[Stored data]
--------------------------------------------------
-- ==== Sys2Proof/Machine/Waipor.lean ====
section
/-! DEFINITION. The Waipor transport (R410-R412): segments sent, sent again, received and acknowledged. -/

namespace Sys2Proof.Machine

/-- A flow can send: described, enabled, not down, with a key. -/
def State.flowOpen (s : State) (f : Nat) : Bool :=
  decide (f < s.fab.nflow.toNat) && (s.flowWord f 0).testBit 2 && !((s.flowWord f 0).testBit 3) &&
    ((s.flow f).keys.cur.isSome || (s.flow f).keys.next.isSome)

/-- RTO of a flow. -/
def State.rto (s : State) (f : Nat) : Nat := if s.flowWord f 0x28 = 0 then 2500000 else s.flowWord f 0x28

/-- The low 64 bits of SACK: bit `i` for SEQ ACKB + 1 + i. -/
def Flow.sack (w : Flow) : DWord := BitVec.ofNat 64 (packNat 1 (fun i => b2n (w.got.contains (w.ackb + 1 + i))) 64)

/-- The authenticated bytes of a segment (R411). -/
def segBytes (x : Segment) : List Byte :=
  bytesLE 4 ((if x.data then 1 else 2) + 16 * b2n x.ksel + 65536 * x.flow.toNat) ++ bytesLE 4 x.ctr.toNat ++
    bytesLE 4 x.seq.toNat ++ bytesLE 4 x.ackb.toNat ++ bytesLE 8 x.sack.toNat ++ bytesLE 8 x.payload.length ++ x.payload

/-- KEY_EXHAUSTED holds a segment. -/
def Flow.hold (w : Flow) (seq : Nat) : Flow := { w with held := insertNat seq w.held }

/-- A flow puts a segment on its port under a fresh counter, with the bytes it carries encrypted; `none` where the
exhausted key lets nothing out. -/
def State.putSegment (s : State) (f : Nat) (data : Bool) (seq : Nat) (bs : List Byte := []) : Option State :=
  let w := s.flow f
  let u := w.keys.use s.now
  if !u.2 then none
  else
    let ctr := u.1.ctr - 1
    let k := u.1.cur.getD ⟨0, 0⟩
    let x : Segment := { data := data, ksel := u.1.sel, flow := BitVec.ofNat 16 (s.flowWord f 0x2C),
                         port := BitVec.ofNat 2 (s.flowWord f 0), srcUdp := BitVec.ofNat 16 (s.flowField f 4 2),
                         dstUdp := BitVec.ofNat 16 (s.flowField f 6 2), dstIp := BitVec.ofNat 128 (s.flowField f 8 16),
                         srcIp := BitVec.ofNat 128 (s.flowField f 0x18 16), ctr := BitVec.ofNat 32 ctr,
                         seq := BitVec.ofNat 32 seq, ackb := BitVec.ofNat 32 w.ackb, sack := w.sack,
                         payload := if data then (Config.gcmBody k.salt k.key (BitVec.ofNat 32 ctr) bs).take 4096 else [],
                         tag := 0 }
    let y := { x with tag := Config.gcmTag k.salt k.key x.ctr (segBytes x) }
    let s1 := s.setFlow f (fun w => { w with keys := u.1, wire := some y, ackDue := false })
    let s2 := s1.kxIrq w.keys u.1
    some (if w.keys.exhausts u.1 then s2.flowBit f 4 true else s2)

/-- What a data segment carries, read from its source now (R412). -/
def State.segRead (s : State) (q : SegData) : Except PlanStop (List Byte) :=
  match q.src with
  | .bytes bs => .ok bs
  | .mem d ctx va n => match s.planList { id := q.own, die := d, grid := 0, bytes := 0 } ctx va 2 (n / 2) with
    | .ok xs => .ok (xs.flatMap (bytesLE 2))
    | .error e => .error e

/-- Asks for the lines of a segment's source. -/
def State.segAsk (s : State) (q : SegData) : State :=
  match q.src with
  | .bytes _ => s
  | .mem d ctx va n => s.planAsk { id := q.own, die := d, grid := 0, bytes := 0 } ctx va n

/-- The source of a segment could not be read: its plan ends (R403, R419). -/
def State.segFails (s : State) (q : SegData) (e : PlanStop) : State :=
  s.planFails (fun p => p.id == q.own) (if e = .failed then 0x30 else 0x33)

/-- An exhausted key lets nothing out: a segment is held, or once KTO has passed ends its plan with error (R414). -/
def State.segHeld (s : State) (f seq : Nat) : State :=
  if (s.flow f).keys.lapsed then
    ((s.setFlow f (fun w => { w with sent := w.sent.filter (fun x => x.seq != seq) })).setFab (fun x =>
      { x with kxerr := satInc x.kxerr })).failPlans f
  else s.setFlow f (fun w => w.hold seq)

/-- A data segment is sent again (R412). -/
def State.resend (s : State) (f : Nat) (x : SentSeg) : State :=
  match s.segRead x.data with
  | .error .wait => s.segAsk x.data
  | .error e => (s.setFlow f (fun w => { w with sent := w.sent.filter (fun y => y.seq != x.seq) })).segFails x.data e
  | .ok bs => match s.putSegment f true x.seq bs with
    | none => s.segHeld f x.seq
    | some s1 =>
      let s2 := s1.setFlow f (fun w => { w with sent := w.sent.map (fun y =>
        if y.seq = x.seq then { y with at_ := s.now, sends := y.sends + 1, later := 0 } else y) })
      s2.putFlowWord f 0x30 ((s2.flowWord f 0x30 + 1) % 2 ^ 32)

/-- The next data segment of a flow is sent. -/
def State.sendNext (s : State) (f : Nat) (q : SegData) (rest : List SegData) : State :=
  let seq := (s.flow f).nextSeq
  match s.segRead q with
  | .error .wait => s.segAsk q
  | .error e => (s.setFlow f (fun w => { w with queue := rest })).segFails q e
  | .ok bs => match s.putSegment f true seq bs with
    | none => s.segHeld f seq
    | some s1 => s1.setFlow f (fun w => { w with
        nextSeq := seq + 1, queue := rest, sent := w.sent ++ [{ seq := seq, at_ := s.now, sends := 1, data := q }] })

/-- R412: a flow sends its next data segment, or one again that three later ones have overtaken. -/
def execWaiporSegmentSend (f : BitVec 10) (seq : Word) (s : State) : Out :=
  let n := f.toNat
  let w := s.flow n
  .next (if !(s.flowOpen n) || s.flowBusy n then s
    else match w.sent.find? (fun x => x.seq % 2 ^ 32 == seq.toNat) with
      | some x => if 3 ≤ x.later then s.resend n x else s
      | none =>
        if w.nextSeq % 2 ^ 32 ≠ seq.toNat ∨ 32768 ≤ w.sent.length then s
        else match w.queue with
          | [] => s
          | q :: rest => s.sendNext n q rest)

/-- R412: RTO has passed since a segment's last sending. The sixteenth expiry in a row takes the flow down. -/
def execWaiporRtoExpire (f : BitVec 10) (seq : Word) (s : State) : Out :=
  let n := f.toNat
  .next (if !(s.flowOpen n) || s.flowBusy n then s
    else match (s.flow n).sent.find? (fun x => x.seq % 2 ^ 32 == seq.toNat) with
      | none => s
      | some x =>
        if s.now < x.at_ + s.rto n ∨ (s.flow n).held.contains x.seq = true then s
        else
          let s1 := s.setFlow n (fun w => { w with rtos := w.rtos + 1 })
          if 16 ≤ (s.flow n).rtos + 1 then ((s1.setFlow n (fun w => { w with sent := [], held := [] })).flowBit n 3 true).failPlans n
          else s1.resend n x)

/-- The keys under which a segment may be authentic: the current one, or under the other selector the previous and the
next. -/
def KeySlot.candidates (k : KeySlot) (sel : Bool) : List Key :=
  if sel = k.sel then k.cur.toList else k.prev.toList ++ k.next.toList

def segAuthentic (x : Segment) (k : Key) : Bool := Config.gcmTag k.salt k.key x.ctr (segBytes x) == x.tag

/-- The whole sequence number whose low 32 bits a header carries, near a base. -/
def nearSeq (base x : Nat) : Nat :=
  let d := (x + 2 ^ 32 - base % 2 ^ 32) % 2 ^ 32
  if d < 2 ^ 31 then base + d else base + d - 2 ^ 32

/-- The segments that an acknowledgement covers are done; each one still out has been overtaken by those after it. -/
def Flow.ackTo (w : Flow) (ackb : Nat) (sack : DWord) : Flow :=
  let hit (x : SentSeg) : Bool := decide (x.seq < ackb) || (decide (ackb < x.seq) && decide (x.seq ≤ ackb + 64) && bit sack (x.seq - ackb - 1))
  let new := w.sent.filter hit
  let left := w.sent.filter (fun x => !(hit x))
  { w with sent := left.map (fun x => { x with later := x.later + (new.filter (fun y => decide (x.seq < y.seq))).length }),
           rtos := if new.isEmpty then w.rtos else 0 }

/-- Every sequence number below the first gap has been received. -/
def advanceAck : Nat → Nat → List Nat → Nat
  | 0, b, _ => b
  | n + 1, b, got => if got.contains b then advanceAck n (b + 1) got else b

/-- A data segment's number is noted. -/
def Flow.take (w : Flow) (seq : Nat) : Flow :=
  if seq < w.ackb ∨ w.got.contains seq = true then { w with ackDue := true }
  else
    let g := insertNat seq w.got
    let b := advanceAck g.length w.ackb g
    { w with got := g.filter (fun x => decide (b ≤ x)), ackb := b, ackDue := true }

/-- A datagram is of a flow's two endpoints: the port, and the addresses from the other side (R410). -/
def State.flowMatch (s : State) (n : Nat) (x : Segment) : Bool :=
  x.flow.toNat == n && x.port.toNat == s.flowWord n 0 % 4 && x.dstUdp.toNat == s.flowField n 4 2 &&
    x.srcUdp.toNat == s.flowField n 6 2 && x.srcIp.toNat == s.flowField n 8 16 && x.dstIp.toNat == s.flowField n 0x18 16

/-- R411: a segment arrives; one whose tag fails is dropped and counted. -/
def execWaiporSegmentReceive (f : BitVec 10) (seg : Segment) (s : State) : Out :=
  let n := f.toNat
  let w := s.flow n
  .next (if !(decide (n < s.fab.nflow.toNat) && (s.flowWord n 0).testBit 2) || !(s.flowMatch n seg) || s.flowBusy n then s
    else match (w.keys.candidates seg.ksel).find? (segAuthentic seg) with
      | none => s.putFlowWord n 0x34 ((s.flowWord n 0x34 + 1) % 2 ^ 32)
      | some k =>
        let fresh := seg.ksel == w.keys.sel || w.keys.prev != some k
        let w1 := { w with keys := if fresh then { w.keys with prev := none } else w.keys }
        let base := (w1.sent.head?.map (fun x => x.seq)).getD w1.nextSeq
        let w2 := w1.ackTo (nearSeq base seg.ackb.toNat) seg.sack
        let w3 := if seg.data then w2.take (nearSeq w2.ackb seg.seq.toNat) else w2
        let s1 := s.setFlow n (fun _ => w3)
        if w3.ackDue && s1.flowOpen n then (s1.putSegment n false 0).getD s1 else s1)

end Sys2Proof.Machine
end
--------------------------------------------------
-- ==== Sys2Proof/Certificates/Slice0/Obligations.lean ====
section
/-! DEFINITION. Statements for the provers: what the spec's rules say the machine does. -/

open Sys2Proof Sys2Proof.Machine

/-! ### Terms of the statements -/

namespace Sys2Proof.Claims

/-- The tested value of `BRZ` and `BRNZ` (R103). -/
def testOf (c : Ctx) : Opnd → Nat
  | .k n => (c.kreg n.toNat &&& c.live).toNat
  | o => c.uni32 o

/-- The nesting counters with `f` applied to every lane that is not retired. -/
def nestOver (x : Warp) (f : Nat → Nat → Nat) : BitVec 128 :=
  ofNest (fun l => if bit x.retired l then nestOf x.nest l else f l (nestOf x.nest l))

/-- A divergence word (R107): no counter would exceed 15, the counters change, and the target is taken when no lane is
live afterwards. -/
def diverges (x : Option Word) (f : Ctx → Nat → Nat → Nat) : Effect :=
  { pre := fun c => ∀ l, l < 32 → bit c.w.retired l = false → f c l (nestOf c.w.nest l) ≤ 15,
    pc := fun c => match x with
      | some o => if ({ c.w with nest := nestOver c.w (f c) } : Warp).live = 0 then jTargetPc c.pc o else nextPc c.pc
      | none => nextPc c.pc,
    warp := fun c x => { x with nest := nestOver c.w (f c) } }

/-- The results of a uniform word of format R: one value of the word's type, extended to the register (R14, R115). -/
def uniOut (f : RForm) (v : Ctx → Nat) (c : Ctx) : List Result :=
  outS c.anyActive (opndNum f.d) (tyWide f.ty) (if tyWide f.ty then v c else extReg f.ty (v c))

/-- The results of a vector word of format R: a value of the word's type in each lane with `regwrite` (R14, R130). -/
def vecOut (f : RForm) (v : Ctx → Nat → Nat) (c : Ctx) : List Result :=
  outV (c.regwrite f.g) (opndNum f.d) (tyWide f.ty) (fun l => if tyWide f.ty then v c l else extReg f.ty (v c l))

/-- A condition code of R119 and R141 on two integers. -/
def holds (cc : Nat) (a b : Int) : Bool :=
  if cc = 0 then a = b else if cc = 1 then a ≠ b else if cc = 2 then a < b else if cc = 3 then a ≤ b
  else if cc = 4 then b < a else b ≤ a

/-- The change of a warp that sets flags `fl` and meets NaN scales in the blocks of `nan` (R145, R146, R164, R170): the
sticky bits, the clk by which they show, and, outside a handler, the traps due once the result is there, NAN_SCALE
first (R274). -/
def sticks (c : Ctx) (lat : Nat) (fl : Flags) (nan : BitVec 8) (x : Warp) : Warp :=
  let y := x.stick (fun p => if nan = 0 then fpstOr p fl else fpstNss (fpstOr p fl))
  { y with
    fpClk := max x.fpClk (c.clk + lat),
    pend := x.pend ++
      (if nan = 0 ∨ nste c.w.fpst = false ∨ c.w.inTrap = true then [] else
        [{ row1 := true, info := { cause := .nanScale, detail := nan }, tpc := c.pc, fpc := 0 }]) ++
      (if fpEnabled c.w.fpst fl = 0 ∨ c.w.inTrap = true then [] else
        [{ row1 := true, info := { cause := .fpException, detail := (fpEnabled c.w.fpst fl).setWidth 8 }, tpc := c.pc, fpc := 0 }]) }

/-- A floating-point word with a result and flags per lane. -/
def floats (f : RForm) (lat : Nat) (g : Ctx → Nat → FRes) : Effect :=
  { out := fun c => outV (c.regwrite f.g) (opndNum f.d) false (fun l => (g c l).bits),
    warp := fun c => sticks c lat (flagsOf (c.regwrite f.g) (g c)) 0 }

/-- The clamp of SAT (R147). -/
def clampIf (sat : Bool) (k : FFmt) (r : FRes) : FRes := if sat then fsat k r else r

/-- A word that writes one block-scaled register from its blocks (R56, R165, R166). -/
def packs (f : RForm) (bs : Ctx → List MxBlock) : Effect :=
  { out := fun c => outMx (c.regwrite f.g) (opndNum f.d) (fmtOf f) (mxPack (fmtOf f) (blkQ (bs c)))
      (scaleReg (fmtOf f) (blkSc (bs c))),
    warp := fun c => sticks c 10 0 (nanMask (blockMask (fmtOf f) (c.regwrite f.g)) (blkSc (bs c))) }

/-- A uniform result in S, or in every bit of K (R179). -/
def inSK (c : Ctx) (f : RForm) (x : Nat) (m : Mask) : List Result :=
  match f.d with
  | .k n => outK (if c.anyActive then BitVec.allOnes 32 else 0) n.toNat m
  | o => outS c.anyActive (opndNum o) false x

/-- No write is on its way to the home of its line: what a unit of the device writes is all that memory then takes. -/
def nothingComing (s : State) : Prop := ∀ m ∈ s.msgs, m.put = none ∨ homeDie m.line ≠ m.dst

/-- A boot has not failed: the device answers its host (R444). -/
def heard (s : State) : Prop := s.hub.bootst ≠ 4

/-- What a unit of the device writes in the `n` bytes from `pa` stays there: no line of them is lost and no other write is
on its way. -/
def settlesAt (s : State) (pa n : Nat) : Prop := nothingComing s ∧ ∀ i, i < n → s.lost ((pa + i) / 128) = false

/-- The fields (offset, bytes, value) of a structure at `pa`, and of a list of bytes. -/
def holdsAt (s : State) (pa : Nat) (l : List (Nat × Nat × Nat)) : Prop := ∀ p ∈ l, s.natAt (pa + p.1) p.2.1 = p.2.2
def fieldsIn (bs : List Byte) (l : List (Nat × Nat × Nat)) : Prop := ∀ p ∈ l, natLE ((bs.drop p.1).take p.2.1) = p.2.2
--------------------------------------------------
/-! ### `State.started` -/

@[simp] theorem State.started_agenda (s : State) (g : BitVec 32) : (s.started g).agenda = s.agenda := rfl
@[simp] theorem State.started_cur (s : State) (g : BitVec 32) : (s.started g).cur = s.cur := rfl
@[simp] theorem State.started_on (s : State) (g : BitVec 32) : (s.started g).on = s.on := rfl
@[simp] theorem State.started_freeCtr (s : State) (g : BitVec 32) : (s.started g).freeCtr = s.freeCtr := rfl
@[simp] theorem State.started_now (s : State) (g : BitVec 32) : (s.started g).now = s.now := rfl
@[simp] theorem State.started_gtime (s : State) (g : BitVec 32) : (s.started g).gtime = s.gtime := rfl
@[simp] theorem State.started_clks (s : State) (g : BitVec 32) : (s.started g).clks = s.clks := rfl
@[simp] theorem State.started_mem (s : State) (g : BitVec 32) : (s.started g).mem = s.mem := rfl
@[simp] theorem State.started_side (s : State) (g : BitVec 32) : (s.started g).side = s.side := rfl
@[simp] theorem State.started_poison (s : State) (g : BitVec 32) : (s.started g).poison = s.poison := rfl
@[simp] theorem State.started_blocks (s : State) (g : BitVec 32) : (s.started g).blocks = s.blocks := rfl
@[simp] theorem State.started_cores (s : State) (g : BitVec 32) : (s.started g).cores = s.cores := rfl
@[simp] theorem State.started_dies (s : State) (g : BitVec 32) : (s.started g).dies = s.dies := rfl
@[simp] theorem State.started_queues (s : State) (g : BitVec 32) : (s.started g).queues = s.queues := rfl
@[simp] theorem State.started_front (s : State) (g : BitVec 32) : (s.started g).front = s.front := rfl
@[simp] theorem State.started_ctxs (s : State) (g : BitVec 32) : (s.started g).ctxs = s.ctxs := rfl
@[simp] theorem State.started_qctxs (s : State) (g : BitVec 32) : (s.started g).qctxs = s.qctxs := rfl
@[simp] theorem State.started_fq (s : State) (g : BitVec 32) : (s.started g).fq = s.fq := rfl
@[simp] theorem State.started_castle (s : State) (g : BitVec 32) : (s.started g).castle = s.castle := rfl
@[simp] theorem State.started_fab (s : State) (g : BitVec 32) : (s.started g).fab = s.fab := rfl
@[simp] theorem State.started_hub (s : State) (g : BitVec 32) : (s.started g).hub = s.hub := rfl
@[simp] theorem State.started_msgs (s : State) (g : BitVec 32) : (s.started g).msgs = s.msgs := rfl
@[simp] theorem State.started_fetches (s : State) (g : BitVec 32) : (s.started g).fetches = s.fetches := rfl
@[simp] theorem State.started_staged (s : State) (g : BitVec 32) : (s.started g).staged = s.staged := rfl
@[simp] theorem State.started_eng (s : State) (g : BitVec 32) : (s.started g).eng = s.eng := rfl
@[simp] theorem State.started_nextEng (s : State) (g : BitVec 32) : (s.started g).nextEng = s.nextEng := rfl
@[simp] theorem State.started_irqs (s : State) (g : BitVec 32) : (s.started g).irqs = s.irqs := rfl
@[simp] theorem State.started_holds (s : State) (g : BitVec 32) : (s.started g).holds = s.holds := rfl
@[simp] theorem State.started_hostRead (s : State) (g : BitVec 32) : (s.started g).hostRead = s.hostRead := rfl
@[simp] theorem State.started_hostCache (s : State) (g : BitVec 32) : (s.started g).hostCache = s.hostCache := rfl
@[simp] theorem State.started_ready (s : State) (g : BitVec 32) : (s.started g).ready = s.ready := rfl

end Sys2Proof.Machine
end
--------------------------------------------------
All lines above from the one with "1) got else b" to the one with "got := g.filter", inclusive, should be copied exactly, and no other lines.

  | n + 1, b, got => if got.contains b then advanceAck n (b + 1) got else b

/-- A data segment's number is noted. -/
def Flow.take (w : Flow) (seq : Nat) : Flow :=
  if seq < w.ackb ∨ w.got.contains seq = true then { w with ackDue := true }
  else
    let g := insertNat seq w.got
    let b := advanceAck g.length w.ackb g
    { w with got := g.filter (fun x => decide (b ≤ x)), ackb := b, ackDue := true }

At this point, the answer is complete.